Endogamy, though, had the unexpected consequence of creating, in effect, a Jewish royal family. The Rothschilds became “Kings of the Jews” as well as “the Jews of Kings.” And with kingship came kingly responsibilities, not just philanthropic, but as spokespersons for their dispersed Jewish kingdom all over Europe. Theodor Herzl offered the Rothschilds the throne of Israel if they would support Zionism.

Already, then, by the time Ferguson’s first volume ends, one can see the seeds of decay in the very factors which brought the Rothschilds their preeminence. With the improvement of state revenues, the development of deposit and joint-stock banking, and the growth of domestic capital markets, there was less demand for the financial services supplied by the “Jews of Kings.” And their dynastic principles doomed the Rothschilds to the inevitable problem faced by all family firms: lack of energetic new blood.

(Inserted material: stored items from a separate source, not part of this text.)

theorem steps_eq (s : State) (now k : Nat) (hw : powerB s now = true) (hs : 0 < ((regField s brdAgent 0x110 12 6 : Nat) : Int) * 10)
    (h1 : ((k : Int) - 1) * (((regField s brdAgent 0x110 12 6 : Nat) : Int) * 10 * ((powerSum s).2 : Nat)) < (powerSum s).1 - ((regField s brdAgent 0x110 0 12 : Nat) : Int) * 10 * ((powerSum s).2 : Nat))
    (h2 : (powerSum s).1 - ((regField s brdAgent 0x110 0 12 : Nat) : Int) * 10 * ((powerSum s).2 : Nat) ≤ (k : Int) * (((regField s brdAgent 0x110 12 6 : Nat) : Int) * 10 * ((powerSum s).2 : Nat))) :
    stepsN s = k ∧ 1 ≤ k := by
  have hx : 0 < excessI s := by have := (decide_eq_true_iff.1 hw); exact this.2.1
  rw [← excess_form] at h1 h2
  have hn1 : 1 ≤ (powerSum s).2 := by unfold powerSum; exact Nat.le_max_left _ _
  have hb := n_form s (regField s brdAgent 0x110 12 6)
  rw [← hb] at h1 h2
  have hbp : 0 < regField s brdAgent 0x110 12 6 * 10 * (powerSum s).2 := Nat.mul_pos (by omega) hn1
  unfold stepsN
  generalize regField s brdAgent 0x110 12 6 * 10 * (powerSum s).2 = b at *
  generalize excessI s = e at *
  have hk : 1 ≤ k := by
    rcases Nat.eq_zero_or_pos k with rfl | h
    · simp at h2; omega
    · exact h
  refine ⟨ceil_eq _ _ _ hbp ?_ ?_, hk⟩
  · have : ((e.toNat : Nat) : Int) ≤ ((k * b : Nat) : Int) := by rw [Nat.cast_mul, Int.toNat_of_nonneg (by omega)]; exact h2
    exact_mod_cast this
  · have : ((k * b : Nat) : Int) < ((e.toNat + b : Nat) : Int) := by
      rw [Nat.cast_mul, Nat.cast_add, Int.toNat_of_nonneg (by omega)]; rw [Int.sub_mul] at h1; omega
    exact_mod_cast this

end Sys2Proof.Machine
end

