-- ==== Sys2Proof/Laws/State.lean ====
section
/-! SUPPORT. What each named update of the state changes, field by field, and that it changes nothing else: one lemma a field, true by
definition, so that no proof unfolds an update. -/
namespace Sys2Proof.Machine

/-! ## tptMod -/
@[simp] theorem tptMod_pending (s : State) (f : Tpt → Tpt) : (tptMod s f).pending = s.pending := rfl
@[simp] theorem tptMod_now (s : State) (f : Tpt → Tpt) : (tptMod s f).now = s.now := rfl
@[simp] theorem tptMod_cd10Sec (s : State) (f : Tpt → Tpt) : (tptMod s f).cd10Sec = s.cd10Sec := rfl
@[simp] theorem tptMod_cd10Ns (s : State) (f : Tpt → Tpt) : (tptMod s f).cd10Ns = s.cd10Ns := rfl
@[simp] theorem tptMod_cd10Frac (s : State) (f : Tpt → Tpt) : (tptMod s f).cd10Frac = s.cd10Frac := rfl
@[simp] theorem tptMod_ticks (s : State) (f : Tpt → Tpt) : (tptMod s f).ticks = s.ticks := rfl
@[simp] theorem tptMod_freeCtr (s : State) (f : Tpt → Tpt) : (tptMod s f).freeCtr = s.freeCtr := rfl
@[simp] theorem tptMod_wire (s : State) (f : Tpt → Tpt) : (tptMod s f).wire = s.wire := rfl
@[simp] theorem tptMod_units (s : State) (f : Tpt → Tpt) : (tptMod s f).units = s.units := rfl
@[simp] theorem tptMod_cnt (s : State) (f : Tpt → Tpt) : (tptMod s f).cnt = s.cnt := rfl
@[simp] theorem tptMod_cntPitch (s : State) (f : Tpt → Tpt) : (tptMod s f).cntPitch = s.cntPitch := rfl
@[simp] theorem tptMod_csr (s : State) (f : Tpt → Tpt) : (tptMod s f).csr = s.csr := rfl
@[simp] theorem tptMod_sel (s : State) (f : Tpt → Tpt) : (tptMod s f).sel = s.sel := rfl
@[simp] theorem tptMod_cntCap (s : State) (f : Tpt → Tpt) : (tptMod s f).cntCap = s.cntCap := rfl
@[simp] theorem tptMod_pitches (s : State) (f : Tpt → Tpt) : (tptMod s f).pitches = s.pitches := rfl
@[simp] theorem tptMod_templates (s : State) (f : Tpt → Tpt) : (tptMod s f).templates = s.templates := rfl
@[simp] theorem tptMod_sweeping (s : State) (f : Tpt → Tpt) : (tptMod s f).sweeping = s.sweeping := rfl
@[simp] theorem tptMod_tpt (s : State) (f : Tpt → Tpt) : (tptMod s f).tpt = f s.tpt := rfl
@[simp] theorem tptMod_act (s : State) (f : Tpt → Tpt) : (tptMod s f).act = s.act := rfl
@[simp] theorem tptMod_tmg (s : State) (f : Tpt → Tpt) : (tptMod s f).tmg = s.tmg := rfl
@[simp] theorem tptMod_prt (s : State) (f : Tpt → Tpt) : (tptMod s f).prt = s.prt := rfl
@[simp] theorem tptMod_klr (s : State) (f : Tpt → Tpt) : (tptMod s f).klr = s.klr := rfl
@[simp] theorem tptMod_ptp (s : State) (f : Tpt → Tpt) : (tptMod s f).ptp = s.ptp := rfl
@[simp] theorem tptMod_dmc (s : State) (f : Tpt → Tpt) : (tptMod s f).dmc = s.dmc := rfl
@[simp] theorem tptMod_fum (s : State) (f : Tpt → Tpt) : (tptMod s f).fum = s.fum := rfl
@[simp] theorem tptMod_swn (s : State) (f : Tpt → Tpt) : (tptMod s f).swn = s.swn := rfl
@[simp] theorem tptMod_clx (s : State) (f : Tpt → Tpt) : (tptMod s f).clx = s.clx := rfl
@[simp] theorem tptMod_grd (s : State) (f : Tpt → Tpt) : (tptMod s f).grd = s.grd := rfl
@[simp] theorem tptMod_img (s : State) (f : Tpt → Tpt) : (tptMod s f).img = s.img := rfl
@[simp] theorem tptMod_mir (s : State) (f : Tpt → Tpt) : (tptMod s f).mir = s.mir := rfl
@[simp] theorem tptMod_flt (s : State) (f : Tpt → Tpt) : (tptMod s f).flt = s.flt := rfl
@[simp] theorem tptMod_svc (s : State) (f : Tpt → Tpt) : (tptMod s f).svc = s.svc := rfl
@[simp] theorem tptMod_cvus (s : State) (f : Tpt → Tpt) : (tptMod s f).cvus = s.cvus := rfl
@[simp] theorem tptMod_dbg (s : State) (f : Tpt → Tpt) : (tptMod s f).dbg = s.dbg := rfl
@[simp] theorem tptMod_fab (s : State) (f : Tpt → Tpt) : (tptMod s f).fab = s.fab := rfl
@[simp] theorem tptMod_boot (s : State) (f : Tpt → Tpt) : (tptMod s f).boot = s.boot := rfl
@[simp] theorem tptMod_brd (s : State) (f : Tpt → Tpt) : (tptMod s f).brd = s.brd := rfl
@[simp] theorem tptMod_crg (s : State) (f : Tpt → Tpt) : (tptMod s f).crg = s.crg := rfl

/-! ## actMod -/
@[simp] theorem actMod_pending (s : State) (f : Act → Act) : (actMod s f).pending = s.pending := rfl
@[simp] theorem actMod_now (s : State) (f : Act → Act) : (actMod s f).now = s.now := rfl
@[simp] theorem actMod_cd10Sec (s : State) (f : Act → Act) : (actMod s f).cd10Sec = s.cd10Sec := rfl
@[simp] theorem actMod_cd10Ns (s : State) (f : Act → Act) : (actMod s f).cd10Ns = s.cd10Ns := rfl
@[simp] theorem actMod_cd10Frac (s : State) (f : Act → Act) : (actMod s f).cd10Frac = s.cd10Frac := rfl
@[simp] theorem actMod_ticks (s : State) (f : Act → Act) : (actMod s f).ticks = s.ticks := rfl
@[simp] theorem actMod_freeCtr (s : State) (f : Act → Act) : (actMod s f).freeCtr = s.freeCtr := rfl
@[simp] theorem actMod_wire (s : State) (f : Act → Act) : (actMod s f).wire = s.wire := rfl
@[simp] theorem actMod_units (s : State) (f : Act → Act) : (actMod s f).units = s.units := rfl
@[simp] theorem actMod_cnt (s : State) (f : Act → Act) : (actMod s f).cnt = s.cnt := rfl
@[simp] theorem actMod_cntPitch (s : State) (f : Act → Act) : (actMod s f).cntPitch = s.cntPitch := rfl
@[simp] theorem actMod_csr (s : State) (f : Act → Act) : (actMod s f).csr = s.csr := rfl
@[simp] theorem actMod_sel (s : State) (f : Act → Act) : (actMod s f).sel = s.sel := rfl
@[simp] theorem actMod_cntCap (s : State) (f : Act → Act) : (actMod s f).cntCap = s.cntCap := rfl
@[simp] theorem actMod_pitches (s : State) (f : Act → Act) : (actMod s f).pitches = s.pitches := rfl
@[simp] theorem actMod_templates (s : State) (f : Act → Act) : (actMod s f).templates = s.templates := rfl
@[simp] theorem actMod_sweeping (s : State) (f : Act → Act) : (actMod s f).sweeping = s.sweeping := rfl
@[simp] theorem actMod_tpt (s : State) (f : Act → Act) : (actMod s f).tpt = s.tpt := rfl
@[simp] theorem actMod_act (s : State) (f : Act → Act) : (actMod s f).act = f s.act := rfl
@[simp] theorem actMod_tmg (s : State) (f : Act → Act) : (actMod s f).tmg = s.tmg := rfl
@[simp] theorem actMod_prt (s : State) (f : Act → Act) : (actMod s f).prt = s.prt := rfl
@[simp] theorem actMod_klr (s : State) (f : Act → Act) : (actMod s f).klr = s.klr := rfl
@[simp] theorem actMod_ptp (s : State) (f : Act → Act) : (actMod s f).ptp = s.ptp := rfl
@[simp] theorem actMod_dmc (s : State) (f : Act → Act) : (actMod s f).dmc = s.dmc := rfl
@[simp] theorem actMod_fum (s : State) (f : Act → Act) : (actMod s f).fum = s.fum := rfl
@[simp] theorem actMod_swn (s : State) (f : Act → Act) : (actMod s f).swn = s.swn := rfl
@[simp] theorem actMod_clx (s : State) (f : Act → Act) : (actMod s f).clx = s.clx := rfl
@[simp] theorem actMod_grd (s : State) (f : Act → Act) : (actMod s f).grd = s.grd := rfl
@[simp] theorem actMod_img (s : State) (f : Act → Act) : (actMod s f).img = s.img := rfl
@[simp] theorem actMod_mir (s : State) (f : Act → Act) : (actMod s f).mir = s.mir := rfl
@[simp] theorem actMod_flt (s : State) (f : Act → Act) : (actMod s f).flt = s.flt := rfl
@[simp] theorem actMod_svc (s : State) (f : Act → Act) : (actMod s f).svc = s.svc := rfl
@[simp] theorem actMod_cvus (s : State) (f : Act → Act) : (actMod s f).cvus = s.cvus := rfl
@[simp] theorem actMod_dbg (s : State) (f : Act → Act) : (actMod s f).dbg = s.dbg := rfl
@[simp] theorem actMod_fab (s : State) (f : Act → Act) : (actMod s f).fab = s.fab := rfl
@[simp] theorem actMod_boot (s : State) (f : Act → Act) : (actMod s f).boot = s.boot := rfl
@[simp] theorem actMod_brd (s : State) (f : Act → Act) : (actMod s f).brd = s.brd := rfl
@[simp] theorem actMod_crg (s : State) (f : Act → Act) : (actMod s f).crg = s.crg := rfl

/-! ## tmgMod -/
@[simp] theorem tmgMod_pending (s : State) (f : Tmg → Tmg) : (tmgMod s f).pending = s.pending := rfl
@[simp] theorem tmgMod_now (s : State) (f : Tmg → Tmg) : (tmgMod s f).now = s.now := rfl
@[simp] theorem tmgMod_cd10Sec (s : State) (f : Tmg → Tmg) : (tmgMod s f).cd10Sec = s.cd10Sec := rfl
@[simp] theorem tmgMod_cd10Ns (s : State) (f : Tmg → Tmg) : (tmgMod s f).cd10Ns = s.cd10Ns := rfl
@[simp] theorem tmgMod_cd10Frac (s : State) (f : Tmg → Tmg) : (tmgMod s f).cd10Frac = s.cd10Frac := rfl
@[simp] theorem tmgMod_ticks (s : State) (f : Tmg → Tmg) : (tmgMod s f).ticks = s.ticks := rfl
@[simp] theorem tmgMod_freeCtr (s : State) (f : Tmg → Tmg) : (tmgMod s f).freeCtr = s.freeCtr := rfl
@[simp] theorem tmgMod_wire (s : State) (f : Tmg → Tmg) : (tmgMod s f).wire = s.wire := rfl
@[simp] theorem tmgMod_units (s : State) (f : Tmg → Tmg) : (tmgMod s f).units = s.units := rfl
@[simp] theorem tmgMod_cnt (s : State) (f : Tmg → Tmg) : (tmgMod s f).cnt = s.cnt := rfl
@[simp] theorem tmgMod_cntPitch (s : State) (f : Tmg → Tmg) : (tmgMod s f).cntPitch = s.cntPitch := rfl
@[simp] theorem tmgMod_csr (s : State) (f : Tmg → Tmg) : (tmgMod s f).csr = s.csr := rfl
@[simp] theorem tmgMod_sel (s : State) (f : Tmg → Tmg) : (tmgMod s f).sel = s.sel := rfl
@[simp] theorem tmgMod_cntCap (s : State) (f : Tmg → Tmg) : (tmgMod s f).cntCap = s.cntCap := rfl
@[simp] theorem tmgMod_pitches (s : State) (f : Tmg → Tmg) : (tmgMod s f).pitches = s.pitches := rfl
@[simp] theorem tmgMod_templates (s : State) (f : Tmg → Tmg) : (tmgMod s f).templates = s.templates := rfl
@[simp] theorem tmgMod_sweeping (s : State) (f : Tmg → Tmg) : (tmgMod s f).sweeping = s.sweeping := rfl
@[simp] theorem tmgMod_tpt (s : State) (f : Tmg → Tmg) : (tmgMod s f).tpt = s.tpt := rfl
@[simp] theorem tmgMod_act (s : State) (f : Tmg → Tmg) : (tmgMod s f).act = s.act := rfl
@[simp] theorem tmgMod_tmg (s : State) (f : Tmg → Tmg) : (tmgMod s f).tmg = f s.tmg := rfl
@[simp] theorem tmgMod_prt (s : State) (f : Tmg → Tmg) : (tmgMod s f).prt = s.prt := rfl
@[simp] theorem tmgMod_klr (s : State) (f : Tmg → Tmg) : (tmgMod s f).klr = s.klr := rfl
@[simp] theorem tmgMod_ptp (s : State) (f : Tmg → Tmg) : (tmgMod s f).ptp = s.ptp := rfl
@[simp] theorem tmgMod_dmc (s : State) (f : Tmg → Tmg) : (tmgMod s f).dmc = s.dmc := rfl
@[simp] theorem tmgMod_fum (s : State) (f : Tmg → Tmg) : (tmgMod s f).fum = s.fum := rfl
@[simp] theorem tmgMod_swn (s : State) (f : Tmg → Tmg) : (tmgMod s f).swn = s.swn := rfl
@[simp] theorem tmgMod_clx (s : State) (f : Tmg → Tmg) : (tmgMod s f).clx = s.clx := rfl
@[simp] theorem tmgMod_grd (s : State) (f : Tmg → Tmg) : (tmgMod s f).grd = s.grd := rfl
@[simp] theorem tmgMod_img (s : State) (f : Tmg → Tmg) : (tmgMod s f).img = s.img := rfl
@[simp] theorem tmgMod_mir (s : State) (f : Tmg → Tmg) : (tmgMod s f).mir = s.mir := rfl
@[simp] theorem tmgMod_flt (s : State) (f : Tmg → Tmg) : (tmgMod s f).flt = s.flt := rfl
@[simp] theorem tmgMod_svc (s : State) (f : Tmg → Tmg) : (tmgMod s f).svc = s.svc := rfl
@[simp] theorem tmgMod_cvus (s : State) (f : Tmg → Tmg) : (tmgMod s f).cvus = s.cvus := rfl
@[simp] theorem tmgMod_dbg (s : State) (f : Tmg → Tmg) : (tmgMod s f).dbg = s.dbg := rfl
@[simp] theorem tmgMod_fab (s : State) (f : Tmg → Tmg) : (tmgMod s f).fab = s.fab := rfl
@[simp] theorem tmgMod_boot (s : State) (f : Tmg → Tmg) : (tmgMod s f).boot = s.boot := rfl
@[simp] theorem tmgMod_brd (s : State) (f : Tmg → Tmg) : (tmgMod s f).brd = s.brd := rfl
@[simp] theorem tmgMod_crg (s : State) (f : Tmg → Tmg) : (tmgMod s f).crg = s.crg := rfl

How they managed, for a time, to circumvent these problems is told in Ferguson’s second volume. It shows how the Rothschilds fought off challenges such as that of the French Pereire brothers, founders of the joint stock bank Crédit Mobilier; how they diversified from court finance to investment in railways and minerals, and from Europe into Latin America, South Africa, and the Middle East; how they tried—and usually failed—to use financial leverage to stop wars and combat anti-Semitism (especially in Russia); how the family partnership system was eroded and finally ended (in 1905) by the centrifugal pulls of nationalism—and how the third and fourth generations lost their business energy, and consequently their firm’s financial leadership.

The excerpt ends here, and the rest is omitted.